The processing parameters for this new dataset are similar to the parameters used for the data generated after cross-correlation with the primary "sweep" signal. A conventional 2D and 3D seismic processing sequence can be used for both sets of data to provide the reflection seismic images of the subsurface.

The integration and interpretation of the two results, one based on the primary sweep and the other based on the two "modified-sweeps," highlights and identifies the subsurface formations that are nonlinear due to porosity, microfractures, and fluid saturation.

The results based on the two "modified-sweeps" will display the reflected signals from higher porosity and microfractured formations at relatively higher amplitudes compared to the reflections from homogeneous and nonporous formations. The relative amplitudes of different reflections determine the relative measure of the bulk nonlinearity of the subsurface formations.

The unique contribution of this technique is that it provides a method of differential illumination of the subsurface formations that are of greater interest to the hydrocarbon producers.

Clays and shales are normally less porous, more homogeneous, and behave more linearly in comparison with high porosity sandstones and limestones.

As a result, shales and clays generate a weaker 'interaction' signal and will show a less prominent response on the "nonlinearity seismic section."

The seismic results based on the second dataset that are produced after correlation with the two "modified-sweeps" identify and highlight the zones that have higher nonlinearity due to higher porosity, microfractures, or their fluid content, thus identifying the formations that have greater potential for increasing the hydrocarbon reserves.

Emerging seismic technology

Seismic data provide information from which simple and plausible geologic models can be developed. Quite often, these geologic models are not unique, and there is ambiguity in their interpretation.
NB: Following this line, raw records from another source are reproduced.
/-- An MWAIT that stands before a command in a bank's queue has not completed: the commands behind it take no effect (R385).  It holds rows
where there are any, so that none is handed over behind it; where there are none it stands among the waits of the member (R60). -/
def Member.behindMwait (mb : Member) (x : Cmd) : Bool :=
  mb.holds.any fun h => decide (h.seq < x.e.seq) && match h.item with
    | .slot (.mwait _) => true
    | _ => false

/-- The commands of a queue that may act, oldest first, none behind a faulted one, and of a bank none behind an MWAIT (R385).  Every CPY runs from its hand-over (R347, R348), and a
line may be read ahead for any command but a matrix command (R336); else the first that has not started, unless, but for storage, one
before it still runs (R187, R243). -/
def turnCmds (mb : Member) (g : Engine) (ahead : Bool) : List Cmd :=
  let q := (mb.queue g).takeWhile fun x => !x.failed && !(g == .matrix && mb.behindMwait x)
  if g == .copy || (ahead && g != .matrix) then q.filter fun x => x.st == .queued
  else ((q.dropWhile fun x => x.st == .started && g == .storage).take 1).filter fun x => x.st == .queued

/-- The command that a turn of an engine has in hand: one of them that holds the instruction, by its order number when the hand names
one. -/
def cmdInHand (s : State) (mb : Member) (g : Engine) (i : Instr) : Option Cmd :=
  (turnCmds mb g s.hand.part.isSome).find? fun x => x.e.item == .slot i && s.hand.entry.all fun e => e.seq == x.e.seq

/-- What a command of an engine finds in memory.  The copy engine and the fetch unit reach a region's home through its port, behind the
lines that the port has accepted (R228, R235, R237; log 62). -/
def engineMemory (s : State) (g : Engine) : State := if g == .copy || g == .fetch then flushPorts s else s

/-- Every queued command before `seq`, and before the fault of its queue, that takes an entry has it: only one that is run again after its
fault can be without, and then those behind it wait (R187, R348, R349; log 21). -/
def earlierListed (s : State) (c : Ctx) (m : Nat) (mb : Member) (seq : Nat) : Bool :=
  [mb.copyQ, mb.fetchQ].all fun q => (q.takeWhile fun y => !y.failed).all fun y =>
    y.st != .queued || decide (seq ≤ y.e.seq) || (mb.board.any fun b => b.seq == y.e.seq) ||
      match y.e.item with
      | .slot i => (boardEntry s c m y.e i).isNone
      | .marker _ => true

/-- The command's scoreboard entry stands, taken again after a retry when there is room (R187, R210), and whether no entry stands against
it. -/
def ensureBoard (s : State) (c : Ctx) (m : Nat) (mb : Member) (e : Entry) (i : Instr) : Option (State × Bool) :=
  match boardEntry s c m e i with
  | none => some (s, true)
  | some b =>
    let clear := boardClear mb b && earlierListed s c m mb e.seq
    if mb.board.any fun x => x.seq == e.seq then some (s, clear)
    else if Config.scoreboard ≤ boardUsed s mb.cluster then none
    else some (s.updMember c.id m fun mb => { mb with board := mb.board ++ [b] }, clear)

/-- A command takes its entry, when there is room. -/
def listCmd (k m : Nat) (s : State) (y : Cmd) : State :=
  match (s.ctxOf k).bind fun c => (c.member m).map fun mb => (c, mb), y.e.item with
  | some (c, mb), .slot i => ((ensureBoard s c m mb y.e i).map fun x => x.1).getD s
  | _, _ => s

/-- The commands that run again after a fault take their entries before anything of the context goes on (R187, R348). -/
def relist (s : State) (c : Ctx) : State :=
  c.members.zipIdx.foldl (fun s x =>
    ((x.1.copyQ.takeWhile fun y => !y.failed) ++ x.1.fetchQ.takeWhile fun y => !y.failed).foldl (listCmd c.id x.2) s) s

/-- R176: an owner uses bank 0; an ash context needs bank 1 of its cluster bound to it or free. -/
def bankFor (s : State) (c : Ctx) (mb : Member) : Bool :=
  !c.ash || mb.bank.bound ||
    !(s.ctxs.any fun d => d.ash && d.id != c.id && !d.completed && d.members.any fun x => x.cluster == mb.cluster && x.bank.bound)

/-- The bank is bound when one of its commands runs (R176, R192). -/
def bindBank (s : State) (c m : Nat) (g : Engine) : State :=
  if g == .matrix then s.updMember c m fun mb => { mb with bank := { mb.bank with bound := true } } else s

/-- R191: the bank is loaded or used. -/
def useBank (s : State) (c m : Nat) : State := s.updMember c m fun mb => { mb with bank := { mb.bank with used := true } }

/-- What a turn of an engine does with the command in hand: the run, or one line read ahead (R336). -/
def runOrRead (s : State) (c : Ctx) (m : Nat) (g : Engine) (x : Cmd) (run : EngRes) : EngRes :=
  match s.hand.part with
  | none => run
  | some line => .moved (updCmd s c.id m g x.e.seq fun y => { y with got := readAhead s.mem y.got line })

/-- An engine runs the command in hand, in the queue of the member in hand.  `early` is the check that comes before the wait for
overlapping entries (R347); a command that waits for them keeps the entry that it has taken. -/
def engineStep (s : State) (g : Engine) (i : Instr) (f : State → Ctx → Nat → Member → Cmd → EngRes)
    (early : State → Ctx → Nat → Member → Option (Cause × Nat) := fun _ _ _ _ => none) : Out :=
  withCtx s fun c =>
    let m := s.hand.member
    match c.member m with
    | none => .fault .noExecutor
    | some mb =>
      match cmdInHand s mb g i with
      | none => wait s
      | some x =>
        if c.switch != .inside || (g == .matrix && (c.revoked || !bankFor s c mb)) then wait s
        else
          match ensureBoard (engineMemory s g) c m mb x.e i with
          | none => wait s
          | some (s1, clear) =>
            let faulty := fun (s2 : State) cause addr mask =>
              let s2 := freeBoard s2 c.id m x.e.seq
              done (updCmd s2 c.id m g x.e.seq fun y => { y with st := .faulted (engineTrap x.e cause addr mask) })
            if !clear then
              (match early s1 c m mb with
                | some (cause, addr) => faulty s1 cause addr 0
                | none =>
                  let s2 := ((ensureBoard s c m mb x.e i).map fun x => x.1).getD s
                  if s2 == s then wait s else done s2)
            else
              match (bindBank s1 c.id m g).ctxOf c.id with
              | none => .fault .noExecutor
              | some c1 =>
                match runOrRead (bindBank s1 c.id m g) c1 m g x (f (bindBank s1 c.id m g) c1 m ((c1.member m).getD mb) x) with
                | .wait => wait s
                | .moved s2 => if s2 == s then wait s else done s2
                | .ok s2 lines => done (updCmd s2 c.id m g x.e.seq fun y => { y with st := .started, lines := lines })
                | .fault s2 cause addr mask => faulty s2 cause addr mask

/-- Latch 1 of GWFE (R376). -/
def Ctx.engineLatch (c : Ctx) : Ctx := { c with latches := c.latches ||| 2 }

/-- The lines of a retired command's global destination leave the member's view, its scoreboard entry is freed (R210, R224). -/
def Member.retired (mb : Member) (y : Cmd) : Member :=
  { mb.dropLines y.lines with board := mb.board.filter fun b => b.seq != y.e.seq }

/-- The first command of a queue that has run leaves it; latch 1 is set (R376). The command and the state after. -/
def popHead (s : State) (c : Ctx) (m : Nat) (g : Engine) : Option (Cmd × State) :=
  match c.member m with
  | none => none
  | some mb =>
    match (mb.queue g).find? fun y => y.st == .started with
    | some y =>
      if c.switch == .inside then some (y, s.putCtx (c.putMember m ((mb.setQueue g ((mb.queue g).erase y)).retired y)).engineLatch) else none
    | none => none

/-- The first command of a queue that has run has come to its end. -/
def retireHead (s : State) (c m : Nat) (g : Engine) (f : State → Ctx → Cmd → State) : Out :=
  match s.ctxOf c with
  | none => .fault .noExecutor
  | some x =>
    match popHead s x m g with
    | none => wait s
    | some (y, s) => done (f s x y)

/-! ## Raising a queue's fault (R186, R187, R251, R349, R354) -/

/-- The fault that stops a queue, if any. -/
def queueFault (q : List Cmd) : Option (Cmd × Trap) :=
  q.findSome? fun x => match x.st with
    | .faulted t => some (x, t)
    | _ => none

/-- Rows stop with a fault and the gang halts, each row with the slot that it has in execution still to complete (R297, R298); a slot that
is retried is checked again (R216). -/
def stopRows (c : Ctx) (p : Row → Bool) (seq : Nat) (t : Trap) : Ctx :=
  { c with rows := c.rows.map fun r => { r with stop := if r.live && p r then some (seq, t) else r.stop,
                                                late := if r.live && p r then none else r.late,
                                                held := if r.live && p r then none else r.held,
                                                halted := c.halting && r.halted }, halting := true }

/-- The end of a MWAIT or CWAIT on a member: the covered commands, and how the wait stands. -/
inductive WaitRes where
  | waits
  | over
  /-- completes with the fault -/
  | faulty (x : Cmd) (t : Trap)

/-- A wait ends with the fault of its queue once every command that it covers stands at or behind the faulted one (R187, R354). -/
def waitResult (q : List Cmd) (seq : Nat) (tag : BitVec 16) : WaitRes :=
  let covered := q.filter fun x => decide (x.e.seq < seq) && (tag == 0xFFFF || x.tag == tag)
  if covered.isEmpty then .over
  else
    match queueFault q with
    | some (x, t) => if covered.all fun y => decide (x.e.seq ≤ y.e.seq) then .faulty x t else .waits
    | none => .waits

/-- The wait of a member that holds an instruction: the first of them. -/
def Member.waitOf (mb : Member) (i : Instr) : Option Entry := mb.holds.find? fun h => h.item == .slot i

/-- A wait of the member is over. -/
def clearHold (s : State) (c m : Nat) (h : Entry) : State :=
  match s.ctxOf c with
  | none => s
  | some x =>
    match x.member m with
    | none => s
    | some mb => s.putCtx (x.putMember m { mb with holds := mb.holds.filter fun y => y.seq != h.seq }).settle

/-- A wait completes with a fault: its rows stop; on a member without rows nothing is raised here (R308). -/
def raiseAtWait (s : State) (c : Ctx) (m : Nat) (h : Entry) (seq : Nat) (t : Trap) : State :=
  if (c.memberRows m).isEmpty then clearHold s c.id m h
  else if c.handler then doubleFault s c m t
  else s.putCtx (stopRows c (fun r => r.member == m) seq t)

/-! ## After a handler (R187, R299, R303) -/

/-- A command as it was handed over: not started, no line read (R235). -/
def Cmd.fresh (x : Cmd) : Cmd := { x with st := .queued, got := [] }

/-- A faulted command runs again from its start. -/
def rerun (q : List Cmd) (esn : BitVec 48) : List Cmd := mapIf (fun x => x.failed && x.e.esn == esn) Cmd.fresh q

def Member.mapQueues (mb : Member) (f : List Cmd → List Cmd) : Member :=
  { mb with copyQ := f mb.copyQ, fetchQ := f mb.fetchQ, storageQ := f mb.storageQ, bank := { mb.bank with queue := f mb.bank.queue } }

/-- Queues whose fault was raised in the halt and not reported run their command again (R299). -/
def rerunRaised (c : Ctx) : Ctx :=
  c.rows.foldl (fun c r =>
    match r.stop with
    | some (_, t) =>
      if t.dom == .x then
        match c.member r.member with
        | some mb => c.putMember r.member (mb.mapQueues fun q => rerun q t.esn)
        | none => c
      else c
    | none => c) c

/-- An SCHK that was dropped answers all ones (R262, R382). -/
def dropVote (c : Ctx) (esn : BitVec 48) : Ctx :=
  { c with vq := mapIf (fun v => v.esn == esn && v.kind == .schk && v.result.isNone) (fun v => { v with result := some (BitVec.allOnes 64) }) c.vq }

/-- R382: what a discard leaves of the vote queue: votes over the rows that completed them; all ones for an SCHK without its
result, since some member's command has not started and is dropped. -/
def discardVotes (c : Ctx) : Ctx :=
  { c with vq := c.vq.map fun v =>
      match v.result, v.kind with
      | some _, _ => v
      | none, .schk => { v with result := some (BitVec.allOnes 64) }
      | none, .any => { v with result := some (if v.anySet then 1 else 0) }
      | none, .all => { v with result := some (if v.allSet then 1 else 0) }
      | none, .cnt => { v with result := some (BitVec.ofNat 64 v.count) } }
To build more confidence in the interpreted results and to derive a more reliable geologic model of the reservoir, new seismic attributes have to be found. At present, when converting seismic to geology, we find that there are more unknowns than the equations to solve them.

A new approach of using nonlinear seismic imaging methods to map the reservoir properties holds a great deal of promise for identifying in-situ reservoir properties like porosity, permeability, fractures, and pore fluids.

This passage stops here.